(Saved entries)

..............................

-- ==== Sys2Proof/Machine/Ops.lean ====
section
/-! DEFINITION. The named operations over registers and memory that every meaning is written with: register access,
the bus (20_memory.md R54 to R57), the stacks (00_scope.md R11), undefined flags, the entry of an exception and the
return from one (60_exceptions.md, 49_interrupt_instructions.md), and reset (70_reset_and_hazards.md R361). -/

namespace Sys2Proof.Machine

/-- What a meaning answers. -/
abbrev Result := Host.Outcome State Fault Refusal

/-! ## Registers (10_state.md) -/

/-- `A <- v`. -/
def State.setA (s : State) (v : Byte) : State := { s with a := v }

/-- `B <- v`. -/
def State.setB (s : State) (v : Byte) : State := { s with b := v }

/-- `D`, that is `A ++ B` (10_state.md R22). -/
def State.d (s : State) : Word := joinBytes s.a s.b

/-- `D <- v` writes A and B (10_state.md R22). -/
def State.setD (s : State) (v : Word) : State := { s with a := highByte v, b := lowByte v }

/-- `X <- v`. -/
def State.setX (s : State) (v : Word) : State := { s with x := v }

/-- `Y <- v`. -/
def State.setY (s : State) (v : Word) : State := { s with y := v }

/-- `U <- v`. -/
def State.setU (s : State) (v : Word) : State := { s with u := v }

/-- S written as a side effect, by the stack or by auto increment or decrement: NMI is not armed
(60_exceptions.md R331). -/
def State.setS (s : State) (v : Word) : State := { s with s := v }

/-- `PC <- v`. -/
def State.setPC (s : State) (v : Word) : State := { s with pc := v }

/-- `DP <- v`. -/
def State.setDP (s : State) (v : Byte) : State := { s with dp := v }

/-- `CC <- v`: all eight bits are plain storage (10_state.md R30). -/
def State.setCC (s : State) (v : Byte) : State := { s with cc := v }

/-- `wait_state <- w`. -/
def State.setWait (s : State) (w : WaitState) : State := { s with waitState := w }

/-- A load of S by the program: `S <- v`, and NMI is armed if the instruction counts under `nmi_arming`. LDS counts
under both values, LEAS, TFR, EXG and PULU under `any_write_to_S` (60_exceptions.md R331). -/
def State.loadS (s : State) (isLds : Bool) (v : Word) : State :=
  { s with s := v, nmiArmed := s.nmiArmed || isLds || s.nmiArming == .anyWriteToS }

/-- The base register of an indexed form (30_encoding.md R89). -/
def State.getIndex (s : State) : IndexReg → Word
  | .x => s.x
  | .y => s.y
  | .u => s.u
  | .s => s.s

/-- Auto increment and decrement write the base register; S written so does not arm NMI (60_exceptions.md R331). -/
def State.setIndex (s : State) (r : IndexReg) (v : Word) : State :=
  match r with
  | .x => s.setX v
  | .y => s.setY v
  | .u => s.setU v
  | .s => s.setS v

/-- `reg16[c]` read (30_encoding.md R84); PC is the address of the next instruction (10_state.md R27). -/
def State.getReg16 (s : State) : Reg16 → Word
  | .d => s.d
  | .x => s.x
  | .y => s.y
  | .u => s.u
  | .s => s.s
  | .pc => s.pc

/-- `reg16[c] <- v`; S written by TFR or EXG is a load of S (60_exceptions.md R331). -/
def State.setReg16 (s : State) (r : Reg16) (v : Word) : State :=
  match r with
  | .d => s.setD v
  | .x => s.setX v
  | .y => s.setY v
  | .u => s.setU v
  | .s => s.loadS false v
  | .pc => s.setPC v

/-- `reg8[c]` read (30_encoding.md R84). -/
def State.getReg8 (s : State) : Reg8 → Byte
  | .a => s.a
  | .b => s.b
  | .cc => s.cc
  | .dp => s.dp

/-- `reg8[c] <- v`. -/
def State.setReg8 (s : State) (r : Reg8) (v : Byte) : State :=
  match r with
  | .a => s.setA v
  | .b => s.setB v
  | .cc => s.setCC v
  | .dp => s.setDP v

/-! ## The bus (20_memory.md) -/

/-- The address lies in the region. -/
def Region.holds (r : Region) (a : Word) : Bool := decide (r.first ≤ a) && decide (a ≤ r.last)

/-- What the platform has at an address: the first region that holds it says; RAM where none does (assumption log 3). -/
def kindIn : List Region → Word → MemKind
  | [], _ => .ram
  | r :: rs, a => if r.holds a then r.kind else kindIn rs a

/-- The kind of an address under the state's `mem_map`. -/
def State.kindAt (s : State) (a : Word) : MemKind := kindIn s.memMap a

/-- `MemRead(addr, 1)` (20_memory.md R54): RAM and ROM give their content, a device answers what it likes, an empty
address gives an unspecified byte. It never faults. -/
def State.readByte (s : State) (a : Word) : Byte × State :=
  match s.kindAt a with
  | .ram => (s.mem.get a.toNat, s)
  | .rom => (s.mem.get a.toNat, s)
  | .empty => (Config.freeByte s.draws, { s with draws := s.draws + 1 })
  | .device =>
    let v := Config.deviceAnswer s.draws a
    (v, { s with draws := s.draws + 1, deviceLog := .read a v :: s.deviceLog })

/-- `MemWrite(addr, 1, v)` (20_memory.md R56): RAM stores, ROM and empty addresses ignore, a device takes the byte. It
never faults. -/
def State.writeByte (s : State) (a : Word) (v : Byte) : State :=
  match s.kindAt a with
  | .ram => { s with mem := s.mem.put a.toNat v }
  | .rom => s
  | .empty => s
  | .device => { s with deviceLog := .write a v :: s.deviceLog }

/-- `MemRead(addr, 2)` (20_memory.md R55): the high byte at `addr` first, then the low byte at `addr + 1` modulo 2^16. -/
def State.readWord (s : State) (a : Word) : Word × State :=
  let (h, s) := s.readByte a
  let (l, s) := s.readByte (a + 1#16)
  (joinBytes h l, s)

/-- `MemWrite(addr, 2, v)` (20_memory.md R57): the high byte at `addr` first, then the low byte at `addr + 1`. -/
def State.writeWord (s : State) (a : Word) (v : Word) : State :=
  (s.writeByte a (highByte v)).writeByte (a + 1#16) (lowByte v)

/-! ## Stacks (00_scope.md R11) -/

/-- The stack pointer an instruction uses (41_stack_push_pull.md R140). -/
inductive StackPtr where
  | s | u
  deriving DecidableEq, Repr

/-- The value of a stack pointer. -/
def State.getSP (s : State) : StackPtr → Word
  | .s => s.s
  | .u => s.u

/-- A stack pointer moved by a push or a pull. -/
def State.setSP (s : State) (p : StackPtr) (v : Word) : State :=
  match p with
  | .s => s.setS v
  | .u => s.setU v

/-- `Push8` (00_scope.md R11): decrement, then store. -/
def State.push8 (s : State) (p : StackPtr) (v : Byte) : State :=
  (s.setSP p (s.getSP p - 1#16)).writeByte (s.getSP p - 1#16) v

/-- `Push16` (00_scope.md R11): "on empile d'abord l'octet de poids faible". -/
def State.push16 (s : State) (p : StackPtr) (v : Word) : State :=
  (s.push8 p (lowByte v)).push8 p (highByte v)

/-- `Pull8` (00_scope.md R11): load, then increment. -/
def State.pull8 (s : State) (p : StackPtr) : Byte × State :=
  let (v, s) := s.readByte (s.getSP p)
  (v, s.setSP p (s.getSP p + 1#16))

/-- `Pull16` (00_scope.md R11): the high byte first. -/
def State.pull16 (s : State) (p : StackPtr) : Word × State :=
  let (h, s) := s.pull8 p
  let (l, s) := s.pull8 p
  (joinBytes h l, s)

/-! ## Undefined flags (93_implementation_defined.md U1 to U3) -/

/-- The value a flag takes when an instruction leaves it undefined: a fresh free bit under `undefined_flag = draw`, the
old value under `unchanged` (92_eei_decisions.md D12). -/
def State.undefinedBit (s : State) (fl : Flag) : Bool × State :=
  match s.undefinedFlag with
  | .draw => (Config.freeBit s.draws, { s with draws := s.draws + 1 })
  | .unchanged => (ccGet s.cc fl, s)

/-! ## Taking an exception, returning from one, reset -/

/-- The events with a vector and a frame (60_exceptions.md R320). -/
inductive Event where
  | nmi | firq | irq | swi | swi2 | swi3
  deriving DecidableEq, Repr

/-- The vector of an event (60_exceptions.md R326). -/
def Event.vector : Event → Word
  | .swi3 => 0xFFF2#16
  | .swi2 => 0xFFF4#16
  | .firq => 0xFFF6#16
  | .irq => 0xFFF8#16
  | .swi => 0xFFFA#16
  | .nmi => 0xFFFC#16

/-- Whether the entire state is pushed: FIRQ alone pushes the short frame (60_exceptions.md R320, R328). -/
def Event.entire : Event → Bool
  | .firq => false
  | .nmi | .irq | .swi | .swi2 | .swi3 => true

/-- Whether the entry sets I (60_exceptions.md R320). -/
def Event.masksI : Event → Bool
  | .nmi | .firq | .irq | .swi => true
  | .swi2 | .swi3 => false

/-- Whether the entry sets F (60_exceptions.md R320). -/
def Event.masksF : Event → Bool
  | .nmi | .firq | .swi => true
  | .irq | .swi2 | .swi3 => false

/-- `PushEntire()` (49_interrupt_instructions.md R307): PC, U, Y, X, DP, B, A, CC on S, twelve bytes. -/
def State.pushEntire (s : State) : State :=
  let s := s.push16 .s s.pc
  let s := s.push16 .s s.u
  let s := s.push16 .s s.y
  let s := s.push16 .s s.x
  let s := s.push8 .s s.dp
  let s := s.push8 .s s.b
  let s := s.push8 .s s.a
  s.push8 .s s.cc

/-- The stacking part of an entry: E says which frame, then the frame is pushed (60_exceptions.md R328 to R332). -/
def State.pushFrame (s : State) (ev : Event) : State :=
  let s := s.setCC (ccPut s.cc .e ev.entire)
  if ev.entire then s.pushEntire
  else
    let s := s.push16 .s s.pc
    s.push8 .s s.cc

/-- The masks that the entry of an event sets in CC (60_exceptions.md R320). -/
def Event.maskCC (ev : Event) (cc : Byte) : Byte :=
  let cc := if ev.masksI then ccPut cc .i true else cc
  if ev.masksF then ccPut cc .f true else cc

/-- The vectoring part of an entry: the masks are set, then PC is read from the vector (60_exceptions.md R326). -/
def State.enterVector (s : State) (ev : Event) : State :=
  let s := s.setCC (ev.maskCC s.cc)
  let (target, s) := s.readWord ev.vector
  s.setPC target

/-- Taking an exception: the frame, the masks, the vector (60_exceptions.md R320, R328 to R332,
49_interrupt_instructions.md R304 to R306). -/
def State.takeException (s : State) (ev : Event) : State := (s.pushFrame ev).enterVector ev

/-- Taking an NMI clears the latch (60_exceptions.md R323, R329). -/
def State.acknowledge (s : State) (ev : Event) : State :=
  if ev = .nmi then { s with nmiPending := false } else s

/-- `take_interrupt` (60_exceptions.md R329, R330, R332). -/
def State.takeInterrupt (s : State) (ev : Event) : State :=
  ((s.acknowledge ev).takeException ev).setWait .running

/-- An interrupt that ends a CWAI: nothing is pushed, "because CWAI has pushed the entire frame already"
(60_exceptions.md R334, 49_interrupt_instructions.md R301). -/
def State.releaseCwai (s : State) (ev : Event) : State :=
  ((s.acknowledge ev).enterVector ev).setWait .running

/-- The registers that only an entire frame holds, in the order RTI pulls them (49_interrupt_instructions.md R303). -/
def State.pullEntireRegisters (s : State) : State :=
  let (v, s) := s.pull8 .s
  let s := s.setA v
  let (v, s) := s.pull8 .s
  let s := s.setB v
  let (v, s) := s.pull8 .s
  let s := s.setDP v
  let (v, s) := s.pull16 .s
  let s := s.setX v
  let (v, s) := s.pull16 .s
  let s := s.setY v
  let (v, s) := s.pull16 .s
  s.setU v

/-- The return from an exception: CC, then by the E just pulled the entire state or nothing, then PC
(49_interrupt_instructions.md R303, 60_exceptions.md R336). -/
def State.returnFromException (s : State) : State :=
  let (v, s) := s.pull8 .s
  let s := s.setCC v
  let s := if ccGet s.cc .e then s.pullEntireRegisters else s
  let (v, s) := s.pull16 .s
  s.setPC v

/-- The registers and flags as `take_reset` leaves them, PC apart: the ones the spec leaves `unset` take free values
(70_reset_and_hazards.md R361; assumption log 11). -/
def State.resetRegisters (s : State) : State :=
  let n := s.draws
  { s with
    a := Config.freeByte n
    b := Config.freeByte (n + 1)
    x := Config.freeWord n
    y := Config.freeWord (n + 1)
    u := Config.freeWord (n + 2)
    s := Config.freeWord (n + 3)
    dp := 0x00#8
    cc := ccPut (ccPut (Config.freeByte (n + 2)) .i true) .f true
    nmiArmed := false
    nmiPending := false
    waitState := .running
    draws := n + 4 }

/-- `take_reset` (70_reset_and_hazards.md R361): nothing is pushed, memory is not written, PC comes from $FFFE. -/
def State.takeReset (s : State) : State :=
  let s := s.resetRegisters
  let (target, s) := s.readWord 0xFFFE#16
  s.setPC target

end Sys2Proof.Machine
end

..............................

(Problem): Please output exactly the lines between the one holding "def State.takeException (s" and the one holding "if ev = .nmi" in the records above, inclusive, and nothing more.

(Answer area):
def State.takeException (s : State) (ev : Event) : State := (s.pushFrame ev).enterVector ev

/-- Taking an NMI clears the latch (60_exceptions.md R323, R329). -/
def State.acknowledge (s : State) (ev : Event) : State :=
  if ev = .nmi then { s with nmiPending := false } else s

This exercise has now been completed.